TASK TO COMPLETE: Reproduce the records below exactly as they appear.

DATASET EXTRACT:

↓

-- ==== Sys2Proof/Machine/Sequencer.lean ====
section
/-! DEFINITION. The transfer sequencer: one definition per row of the table of 46_transfers.md R181, and
the completion of R182. -/

namespace Sys2Proof.Machine

open Sys2Proof

/-- The cycles of a dummy data phase and of the back-off, `DUMMY_N` = 33 (00_scope.md R6). -/
def dummyN : Nat := 33

/-! ### Shared actions -/

/-- `ACK[i] <- CycleR()` (44_ack_interpreter.md R150). -/
def sampleAck (i : Nat) (b : Bool) (s : State) : State :=
  let s := cycleR b s
  { s with ack := putBit s.ack i b }

/-- `b <- CycleR(); SH[i] <- b; PAR <- PAR ^ b` (45_data_phase_sequencer.md R160). -/
def sampleData (i : Nat) (b : Bool) (s : State) : State :=
  let s := cycleR b s
  accumulate b { s with sh := putBit s.sh i b }

/-- `CycleW(SH[i]); PAR <- PAR ^ SH[i]` (R162). -/
def sendData (i : Nat) (s : State) : State :=
  let b := s.sh.getLsbD i
  accumulate b (cycleW b s)

/-- `PAR <- 0` (R123). -/
def clearParity (s : State) : State := { s with par := false }

/-- `SH <- L_WDATA; PAR <- 0` (R162). L_WDATA holds a value in every write (R40). Log 12. -/
def loadWriteData (s : State) : Answer :=
  match s.lWdata with
  | some v => .next (clearParity { s with sh := v })
  | none => .fault .latchedDataAbsent

/-- `if L_TS == 1 then TSR <- ts_now` (R163). -/
def captureTime (t : Data) (s : State) : State := if s.lTs then { s with tsr := some t } else s

/-- The phase the acknowledge selects (44_ack_interpreter.md R152, R181): this engine's only branch,
and its entry to the error paths (60_exceptions.md R206). -/
def dispatchAck (s : State) : State :=
  match ackDecode s.ack with
  | .ok => if s.lRnw then enter .rdata (clearParity s) else enter .trn2w s
  | .wait => if s.sDpen && s.lRnw then enter .dummyr s else enter .trnwf s
  | .fault => if s.sDpen && s.lRnw then enter .dummyr s else enter .trnwf s
  | .protocolError => enter .backoff s

/-! ### The rows -/

/-- REQ: eight packet cycles, then the release (42_request_framer.md R131, R132). -/
def rowReq (s : State) : Answer :=
  row 8 (fun s => cycleW (s.pkt.getLsbD s.cnt.toNat) s)
    (fun s => .next (enter .trn1 (disableOutput s))) s

/-- TRN1 (43_turnaround_fsm.md R140). -/
def rowTrn1 (s : State) : Answer :=
  row s.sTrn.toNat cycleZ (fun s => .next (enter .ack s)) s

/-- ACK: three samples, then the dispatch (44_ack_interpreter.md R150, R152). -/
def rowAck (b : Bool) (s : State) : Answer :=
  row 3 (fun s => sampleAck s.cnt.toNat b s) (fun s => .next (dispatchAck s)) s

/-- RDATA: 32 data samples (R160). -/
def rowRdata (b : Bool) (s : State) : Answer :=
  row 32 (fun s => sampleData s.cnt.toNat b s) (fun s => .next (enter .rpar s)) s

/-- RPAR: the parity sample and the check (R160, 41_parity_unit.md R122). -/
def rowRpar (b : Bool) (s : State) : Answer :=
  row 1 (fun s => checkParity b (cycleR b s)) (fun s => .next (enter .trn2r s)) s

/-- TRN2R (R161). -/
def rowTrn2r (s : State) : Answer :=
  row s.sTrn.toNat cycleZ (fun s => .next (enter .post (enableOutput s))) s

/-- TRN2W, then the load of the write data (R162). -/
def rowTrn2w (s : State) : Answer :=
  row s.sTrn.toNat cycleZ
    (fun s => andThen (loadWriteData (enableOutput s)) fun s => .next (enter .wdata s)) s

/-- WDATA: 32 data cycles (R162). -/
def rowWdata (s : State) : Answer :=
  row 32 (fun s => sendData s.cnt.toNat s) (fun s => .next (enter .wpar s)) s

/-- WPAR: the parity cycle (R162). -/
def rowWpar (s : State) : Answer :=
  row 1 (fun s => cycleW s.par s) (fun s => .next (enter .post s)) s

/-- POST, a control step: the timestamp, then the idle cycles if there are any (R163, R164). -/
def rowPost (t : Data) (s : State) : Answer :=
  let s := captureTime t s
  if s.sIdle = 0#8 then .next (enter .finish s) else .next (enter .idlec (driveBit false s))

/-- IDLEC: the idle cycles (R164). -/
def rowIdlec (s : State) : Answer :=
  row s.sIdle.toNat (cycleW false) (fun s => .next (enter .finish s)) s

/-- DUMMYR: the dummy read (R166). -/
def rowDummyr (s : State) : Answer :=
  row dummyN cycleZ (fun s => .next (enter .trnwf s)) s

/-- TRNWF, then the dummy write if one runs (R167, R168). -/
def rowTrnwf (s : State) : Answer :=
  row s.sTrn.toNat cycleZ
    (fun s =>
      let s := enableOutput s
      if s.sDpen && !s.lRnw then .next (enter .dummyw (driveBit false s)) else .next (enter .finish s)) s

/-- DUMMYW: the dummy write (R168). -/
def rowDummyw (s : State) : Answer :=
  row dummyN (cycleW false) (fun s => .next (enter .finish s)) s

/-- BACKOFF: the turnaround and 33 released cycles, then the driver again (R170). -/
def rowBackoff (s : State) : Answer :=
  row (s.sTrn.toNat + dummyN) cycleZ (fun s => .next (enter .finish (enableOutput s))) s

/-- Transfer completion, the FINISH step (R182). Log 19 for CNT. -/
def complete (s : State) : State :=
  let s := driveBit true s
  enter .idle
    { s with
      ackRaw := some s.ack
      result := some (resultCode (outcome s.ack s.lRnw s.perr) s.ack)
      rdata := if ackDecode s.ack = .ok ∧ s.lRnw = true then some s.sh else none
      busy := false
      done := true }

/-- One engine step while BUSY = 1: the row of the current PHASE (R181). -/
def engineRow (p : Inputs) (s : State) : Answer :=
  match s.phase with
  | .idle => .fault .busyInIdlePhase
  | .req => rowReq s
  | .trn1 => rowTrn1 s
  | .ack => rowAck (readBit p) s
  | .rdata => rowRdata (readBit p) s
  | .rpar => rowRpar (readBit p) s
  | .trn2r => rowTrn2r s
  | .trn2w => rowTrn2w s
  | .wdata => rowWdata s
  | .wpar => rowWpar s
  | .post => rowPost p.tsNow s
  | .idlec => rowIdlec s
  | .dummyr => rowDummyr s
  | .trnwf => rowTrnwf s
  | .dummyw => rowDummyw s
  | .backoff => rowBackoff s
  | .finish => .next (complete s)

end Sys2Proof.Machine
end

↑

ANSWER TO THIS EXERCISE:
-- ==== Sys2Proof/Machine/Sequencer.lean ====
section
/-! DEFINITION. The transfer sequencer: one definition per row of the table of 46_transfers.md R181, and
the completion of R182. -/

namespace Sys2Proof.Machine

open Sys2Proof

/-- The cycles of a dummy data phase and of the back-off, `DUMMY_N` = 33 (00_scope.md R6). -/
def dummyN : Nat := 33

/-! ### Shared actions -/

/-- `ACK[i] <- CycleR()` (44_ack_interpreter.md R150). -/
def sampleAck (i : Nat) (b : Bool) (s : State) : State :=
  let s := cycleR b s
  { s with ack := putBit s.ack i b }

/-- `b <- CycleR(); SH[i] <- b; PAR <- PAR ^ b` (45_data_phase_sequencer.md R160). -/
def sampleData (i : Nat) (b : Bool) (s : State) : State :=
  let s := cycleR b s
  accumulate b { s with sh := putBit s.sh i b }

/-- `CycleW(SH[i]); PAR <- PAR ^ SH[i]` (R162). -/
def sendData (i : Nat) (s : State) : State :=
  let b := s.sh.getLsbD i
  accumulate b (cycleW b s)

/-- `PAR <- 0` (R123). -/
def clearParity (s : State) : State := { s with par := false }

/-- `SH <- L_WDATA; PAR <- 0` (R162). L_WDATA holds a value in every write (R40). Log 12. -/
def loadWriteData (s : State) : Answer :=
  match s.lWdata with
  | some v => .next (clearParity { s with sh := v })
  | none => .fault .latchedDataAbsent

/-- `if L_TS == 1 then TSR <- ts_now` (R163). -/
def captureTime (t : Data) (s : State) : State := if s.lTs then { s with tsr := some t } else s

/-- The phase the acknowledge selects (44_ack_interpreter.md R152, R181): this engine's only branch,
and its entry to the error paths (60_exceptions.md R206). -/
def dispatchAck (s : State) : State :=
  match ackDecode s.ack with
  | .ok => if s.lRnw then enter .rdata (clearParity s) else enter .trn2w s
  | .wait => if s.sDpen && s.lRnw then enter .dummyr s else enter .trnwf s
  | .fault => if s.sDpen && s.lRnw then enter .dummyr s else enter .trnwf s
  | .protocolError => enter .backoff s

/-! ### The rows -/

/-- REQ: eight packet cycles, then the release (42_request_framer.md R131, R132). -/
def rowReq (s : State) : Answer :=
  row 8 (fun s => cycleW (s.pkt.getLsbD s.cnt.toNat) s)
    (fun s => .next (enter .trn1 (disableOutput s))) s

/-- TRN1 (43_turnaround_fsm.md R140). -/
def rowTrn1 (s : State) : Answer :=
  row s.sTrn.toNat cycleZ (fun s => .next (enter .ack s)) s

/-- ACK: three samples, then the dispatch (44_ack_interpreter.md R150, R152). -/
def rowAck (b : Bool) (s : State) : Answer :=
  row 3 (fun s => sampleAck s.cnt.toNat b s) (fun s => .next (dispatchAck s)) s

/-- RDATA: 32 data samples (R160). -/
def rowRdata (b : Bool) (s : State) : Answer :=
  row 32 (fun s => sampleData s.cnt.toNat b s) (fun s => .next (enter .rpar s)) s

/-- RPAR: the parity sample and the check (R160, 41_parity_unit.md R122). -/
def rowRpar (b : Bool) (s : State) : Answer :=
  row 1 (fun s => checkParity b (cycleR b s)) (fun s => .next (enter .trn2r s)) s

/-- TRN2R (R161). -/
def rowTrn2r (s : State) : Answer :=
  row s.sTrn.toNat cycleZ (fun s => .next (enter .post (enableOutput s))) s

/-- TRN2W, then the load of the write data (R162). -/
def rowTrn2w (s : State) : Answer :=
  row s.sTrn.toNat cycleZ
    (fun s => andThen (loadWriteData (enableOutput s)) fun s => .next (enter .wdata s)) s

/-- WDATA: 32 data cycles (R162). -/
def rowWdata (s : State) : Answer :=
  row 32 (fun s => sendData s.cnt.toNat s) (fun s => .next (enter .wpar s)) s

/-- WPAR: the parity cycle (R162). -/
def rowWpar (s : State) : Answer :=
  row 1 (fun s => cycleW s.par s) (fun s => .next (enter .post s)) s

/-- POST, a control step: the timestamp, then the idle cycles if there are any (R163, R164). -/
def rowPost (t : Data) (s : State) : Answer :=
  let s := captureTime t s
  if s.sIdle = 0#8 then .next (enter .finish s) else .next (enter .idlec (driveBit false s))

/-- IDLEC: the idle cycles (R164). -/
def rowIdlec (s : State) : Answer :=
  row s.sIdle.toNat (cycleW false) (fun s => .next (enter .finish s)) s

/-- DUMMYR: the dummy read (R166). -/
def rowDummyr (s : State) : Answer :=
  row dummyN cycleZ (fun s => .next (enter .trnwf s)) s

/-- TRNWF, then the dummy write if one runs (R167, R168). -/
def rowTrnwf (s : State) : Answer :=
  row s.sTrn.toNat cycleZ
    (fun s =>
      let s := enableOutput s
      if s.sDpen && !s.lRnw then .next (enter .dummyw (driveBit false s)) else .next (enter .finish s)) s

/-- DUMMYW: the dummy write (R168). -/
def rowDummyw (s : State) : Answer :=
  row dummyN (cycleW false) (fun s => .next (enter .finish s)) s

/-- BACKOFF: the turnaround and 33 released cycles, then the driver again (R170). -/
def rowBackoff (s : State) : Answer :=
  row (s.sTrn.toNat + dummyN) cycleZ (fun s => .next (enter .finish (enableOutput s))) s

/-- Transfer completion, the FINISH step (R182). Log 19 for CNT. -/
def complete (s : State) : State :=
  let s := driveBit true s
  enter .idle
    { s with
      ackRaw := some s.ack
      result := some (resultCode (outcome s.ack s.lRnw s.perr) s.ack)
      rdata := if ackDecode s.ack = .ok ∧ s.lRnw = true then some s.sh else none
      busy := false
      done := true }

/-- One engine step while BUSY = 1: the row of the current PHASE (R181). -/
def engineRow (p : Inputs) (s : State) : Answer :=
  match s.phase with
  | .idle => .fault .busyInIdlePhase
  | .req => rowReq s
  | .trn1 => rowTrn1 s
  | .ack => rowAck (readBit p) s
  | .rdata => rowRdata (readBit p) s
  | .rpar => rowRpar (readBit p) s
  | .trn2r => rowTrn2r s
  | .trn2w => rowTrn2w s
  | .wdata => rowWdata s
  | .wpar => rowWpar s
  | .post => rowPost p.tsNow s
  | .idlec => rowIdlec s
  | .dummyr => rowDummyr s
  | .trnwf => rowTrnwf s
  | .dummyw => rowDummyw s
  | .backoff => rowBackoff s
  | .finish => .next (complete s)

end Sys2Proof.Machine
end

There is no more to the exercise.